В пятом номере «Литературных прибавлений» к «Русскому инвалиду» 1837 года А. А. Краевский поместил в траурной рамке следующие знаменитые слова, принадлежавшие перу В. Ф. Одоевского: «Солнце нашей поэзии закатилось! Пушкин скончался, скончался во цвете лет, в середине своего великого поприща!.. Более говорить о сем не имеем силы, да и не нужно; всякое русское сердце знает всю цену этой невозвратимой потери, и всякое русское сердце будет растерзано. Пушкин! наш поэт! наша радость, наша народная слава!.. Неужели в самом деле нет уже у нас Пушкина?.. К этой мысли нельзя привыкнуть! 29-го января 2 ч. 45 м. пополудни».
М. А. Донду ков-Корсаков немедленно вызвал
А. А. Краевского.
— Я должен вам передать, — сказал он, — что министр крайне недоволен вами! К чему эта публикация о Пушкине? Что это за черная рамка вокруг известия о кончине человека не чиновного, не занимавшего никакого положения на государственной службе? Ну, да это еще куда бы ни шло! Но что за выражения? Солнце поэзии! Помилуйте, за что такая честь? «Пушкин скончался… в середине своего великого поприща!..» Какое это такое поприще? Сергей Семенович именно заметил: разве Пушкин был полководец, начальник, министр, государственный муж?! Наконец, он умер без малого сорока лет! Писать стишки не значит еще, как выразился Сергей Семенович, проходить великое поприще! Министр поручил мне сделать вам, Андрей Александрович, строгое замечание и напомнить, что вам, как чиновнику министерства народного просвещения, особенно следовало бы воздержаться от таковых публикаций.

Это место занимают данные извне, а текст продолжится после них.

/-- The block of an encode that succeeds with its offsets kept: words that hold the symbols' codes, which the walk follows to
the symbols' leaves in any table that carries the nodes (R75 to R80). -/
theorem hufEncode_codes {cfg : Config.Params} {tag : Byte} {w : Nat} {inp block : List Byte} (hw : w = 4 ∨ w = 8)
    (hkept : (hufTree cfg w inp).offsetsKept cfg.hufOffset (2 ^ w)) (hok : (hufEncode cfg tag w inp).2 = .ok block) :
    ∃ (syms : List Nat) (nodes : List Byte) (words : List Nat) (K : Nat) (code : Nat → List Bool) (zeros : List Bool),
      hufScan cfg.hufTail w inp = some syms ∧ syms ≠ []
      ∧ block = framedBlock tag inp.length (hufTable nodes ++ words.flatMap wordBytes)
      ∧ nodes.length + 1 = 2 * K ∧ K ≤ 256
      ∧ words.flatMap (bitsDown 32) = syms.flatMap code ++ zeros
      ∧ ∀ table last, CarriesNodes table last nodes → ∀ s ∈ syms, ∀ rest,
          hufSymbol table last 1 (code s ++ rest) = some (hufLeafByte cfg.leafBias (s + 1), rest) := by
  obtain ⟨syms, code, clen, nodes, hscan, hne, hgen, hnodes, hblock⟩ := hufEncode_ok hok
  have hpow : 2 ^ w ≤ 256 := Nat.pow_le_pow_right (n := 2) (by decide) (by omega : w ≤ 8)
  obtain ⟨t, hg, htwo, hle, hleaf, hmem, hcode, hclen⟩ := hufTree_grown (w := w) (by omega) hscan hne
    fun s hs => hufScan_lt hscan hs
  replace hle := hle.trans hpow
  have hpath := fun s hs => hg.code_path hleaf htwo hcode hclen hgen (hmem s hs)
  obtain ⟨zeros, -, hbits⟩ := packLaysCodesEndToEnd
    { hufTree cfg w inp with
      code := code, clen := clen, idx := (hufTree cfg w inp).indices (2 ^ w), tbl := hufTable nodes }
    syms fun s hs => by
      obtain ⟨p, -, -, hlen, hc, hl⟩ := hpath s hs
      exact ⟨hl.trans_le hlen, by simpa only [hc, hl] using pathNat_lt p⟩
  refine ⟨syms, nodes, _, t.leaves.length, _, _, hscan, hne, hblock, ?_, hle, hbits, ?_⟩
  · rw [(hufNodes_bytes hnodes).1, hg.order_length hle]
  · intro table last hcarries s hs rest
    obtain ⟨p, hp, hpne, -, hc, hl⟩ := hpath s hs
    have htree := hg.inTable hle hkept hnodes hcarries hg.holds (hg.root ▸ HufScratch.order_zero ..)
    have hsym := htree.walk hp hpne (rest := rest)
    simpa only [hc, hl, bitsDown_pathNat] using hsym

/-- No input, no symbols (R69). -/
theorem hufScan_nil (tail : Config.HufTail) (w : Nat) : hufScan tail w [] = some [] := by
  cases tail <;> rfl
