-- ==== Sys2Proof/Machine/Coprocessor.lean ====
section
/-! DEFINITION. Coprocessor instructions, software interrupt and the undefined instruction
(48_coprocessor_swi_undefined.md). No coprocessor is attached: the five coprocessor instructions take the Undefined
Instruction exception, and no register is read or written before it (R221, D9). -/

namespace Sys2Proof.Machine

/-- LDC (R222). -/
def execLdc (c : Cond) (s : State) : Host.Outcome State Fault Refusal :=
  conditional c s (.ok (s.enter .undefined))

/-- STC (R223). -/
def execStc (c : Cond) (s : State) : Host.Outcome State Fault Refusal :=
  conditional c s (.ok (s.enter .undefined))

/-- CDP (R224). -/
def execCdp (c : Cond) (s : State) : Host.Outcome State Fault Refusal :=
  conditional c s (.ok (s.enter .undefined))

/-- MRC (R228). -/
def execMrc (c : Cond) (s : State) : Host.Outcome State Fault Refusal :=
  conditional c s (.ok (s.enter .undefined))

/-- MCR (R229). -/
def execMcr (c : Cond) (s : State) : Host.Outcome State Fault Refusal :=
  conditional c s (.ok (s.enter .undefined))

/-- SWI: the 24-bit field is ignored by the processor (R225). -/
def execSwi (c : Cond) (s : State) : Host.Outcome State Fault Refusal :=
  conditional c s (.ok (s.enter .swi))

/-- UNDEFINED (R227). -/
def execUndefined (c : Cond) (s : State) : Host.Outcome State Fault Refusal :=
  conditional c s (.ok (s.enter .undefined))

end Sys2Proof.Machine
end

Позиция Уварова была достаточно агрессивна и бескомпромиссна. В основании ее личная неприязнь. Если попытаться суммировать поступки главы министерства просвещения, то мы убедимся, что осенью и зимой 1836 года активность преследования поэта значительно усилилась, и это заставляет обоснованно подозревать, что министром и его подручными проводилась под покровом тайны еще и другая деятельность, более специфического свойства.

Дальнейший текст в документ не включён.